Continuous improvements
Sustaining and strengthening LEADER’s position and potential in Austria is aided by dedicated Massive Open Online Courses (MOOCs). Run by the NN, the MOOCs are designed to ensure LEADER support is continuously improving and “not just a series of isolated one-off events”. The MOOCs provide a continuity of capacity-building support for LAGs wherever and wherever they need it most.
Both the NN and LEADER Forum are of the opinion that “knowledge investment is key to resilience. We need knowledge for LAGs that is specific, not off-the-shelf, so these MOOCs have been designed to fit closely with the LAG needs. Our oversight of all the LAGs helps us to understand and ‘harvest’ common priorities covering all their needs. We use this evidence-led approach to inform the development of MOOCs' content to support the LAGs.”
“It helps us make best use of all the different practitioner experience we collectively have as a network in Austria. We benefit from the hindsight of three decades implementing LEADER, and the MOOCs act as an institutional memory source capturing, organising, and re-sharing all this knowledge for current and future LEADER peers.”
You can contact and follow the Austrian National Network (NN) and LEADER Forum to stay updated with all the latest LEADER developments in Austria.
Monitoring LEADER in Austria
Success conditions for Austria’s new LEADER monitoring systems were presented at the Evaluation Helpdesk workshop on evaluating LEADER added value.

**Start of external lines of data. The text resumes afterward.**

-- ==== Sys2Proof/Certificates/Slice0/Obligations.lean ====
section
/-! DEFINITION. The statements for the provers. -/

open Sys2Proof Sys2Proof.Machine

/-! The block's step, its queue and its invariants. -/

/-- A step takes the command at the front of the queue and executes it over the queue's rest. -/
def Obligations.StepExecutesTheFrontCommand : Prop :=
  ∀ (c : Instr) (rest : List Instr) (s : State), s.pending = c :: rest → step s = exec c { s with pending := rest }

/-- With no command waiting a step is one cycle of the core clock and nothing else (the model's choice, log entry 2). -/
def Obligations.IdleStepIsOneCoreCycle : Prop :=
  ∀ s : State, s.pending = [] → step s = .next { s with clk := { s.clk with now := s.clk.now + 1 } }

/-- The canonical form of the block's byte memories: the OTP, the hearth RAM, the own store and the AO SRAM. -/
def Sys2Proof.Machine.MemoriesCanonical (s : State) : Prop :=
  memWf 0 s.otp = true ∧ memWf 0 s.he.ram = true ∧ memWf 0xFF s.os.mem = true ∧ memWf 0 s.tp.ao.sram = true

/-- Every step of the block, whatever the command and whatever the state, keeps every memory in its canonical form. -/
def Obligations.EveryStepKeepsMemoriesCanonical : Prop :=
  ∀ s t : State, MemoriesCanonical s → step s = .next t → MemoriesCanonical t

/-- The memories are in canonical form after power-on. -/
def Obligations.MemoriesCanonicalAtReset : Prop := MemoriesCanonical State.reset

/-- No step clears an OTP bit: what a bit reads as 1 before, it reads as 1 after, over every command and every reset. -/
def Obligations.NoStepClearsAnOtpBit : Prop :=
  ∀ s t : State, MemoriesCanonical s → step s = .next t →
    ∀ a : Nat, memGet 0 s.otp a &&& memGet 0 t.otp a = memGet 0 s.otp a

/-- Every command of every row completes, in every state and with every operand: it ends in a next state, in which time has not
gone back, no free value is drawn a second time, no OTP bit is lost and the queue is as it was. No step turns time back, and a
step only takes the front command off the queue. -/
def Obligations.NoStepTurnsTimeBack : Prop :=
  (∀ s t : State, step s = .next t →
    s.clk.now ≤ t.clk.now ∧ s.clk.free ≤ t.clk.free ∧ t.pending = s.pending.tail) ∧
  (∀ (c : Instr) (s : State), MemoriesCanonical s → ∃ t : State, exec c s = .next t ∧
    s.clk.now ≤ t.clk.now ∧ s.clk.free ≤ t.clk.free ∧ t.pending = s.pending ∧ MemoriesCanonical t ∧
    ∀ a : Nat, memGet 0 s.otp a &&& memGet 0 t.otp a = memGet 0 s.otp a) ∧
  (∀ (c : Instr) (s : State), ∃ t : State, exec c s = .next t)

/-- The commands that act while the device reset is asserted. -/
def Sys2Proof.Machine.ActsInReset : Instr → Bool
  | .devRstNAssert _ | .deviceResetRelease _ | .coreSupplyLow _ | .coreSupplyRestored | .ioBankLow _ _ | .ioBankInRange _ _
  | .clockMonitorFault _ | .tapInstruction _ | .tamperEvent _ _ | .tamperWindowClose _ | .sourceIdle _ | .haltHoldExpiry
  | .thermBitProgrammed | .aoRestart | .tinderStart => true
  | _ => false

/-- While the device reset is asserted, and after its release until the tinder ROM has run its first two steps, only the supplies,
the clock monitor, the reset itself, the ROM's start, the TAP and the AO domain act: every other command leaves the whole
state as it is (for a device in reset the model's choice, log entry 5). -/
def Obligations.DeviceResetHoldsEverythingElse : Prop :=
  ∀ (c : Instr) (s : State), s.pd.inReset = true → ActsInReset c = false → exec c s = .next s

Further information is available from the Austrian NN.
Affordability is a core consideration for the monitoring system, which the NN notes is designed to use “data that must be available at LAG level or can be collected with reasonable effort”, with the aim to “keep the system as lean as possible”.
Its indicators tracking added value and other LEADER achievements span across established Austrian LEADER themes, such as business competitiveness, cultural and natural resources, public goods/ public services, and social cohesion. These are now complemented by new possibilities for monitoring LAG contributions to climate change adaptation and mitigation.
An interesting approach to understanding LEADER added value uses mandatory metrics. These can help clarify social capital changes attributed to LEADER’s CAP funding. Indicators here record:
- Cooperation within projects;
- Cooperation across regional and national borders; and
- Civil society/ civil engagement.
Governance and democracy added-value is monitored by:
- Participation (opportunities, diversity, dynamic);
- Overcoming of ‘local thinking’; and
- Additional financial resources.
The third central indicator of LAG added value in Austria aims to gather insights on the quality of results and innovation. Its indicators comprise:
- Innovative outcomes of LEADER work (embracing different types of innovation noted below);
- Durability of initiatives/ impacts;
- LEADER’s support phase of a project (concept, implementation, sustainable continuity);
- Knowledge transfer; and
- Jobs (created, secured).
Indications of impacts result from assessing “what exactly has changed” and data is also disaggregated by beneficiary type. LAGs and the NN can use their monitoring systems to provide such evidence and confirm project goal achievements for managerial decision-making.
Innovation successes can be understood and compared in terms of:
- Process innovations;
- Product innovations;
- Marketing and business model innovations;
- Structural innovations;
- Social innovations; as well as
- Innovations with a digitalisation aspect.
Thematic data collection fields can monitor a portfolio of LAG performance such as support to tourism (including sustainable mobility), rural craft sectors, biodiversity, the circular economy, food, agriculture, and more.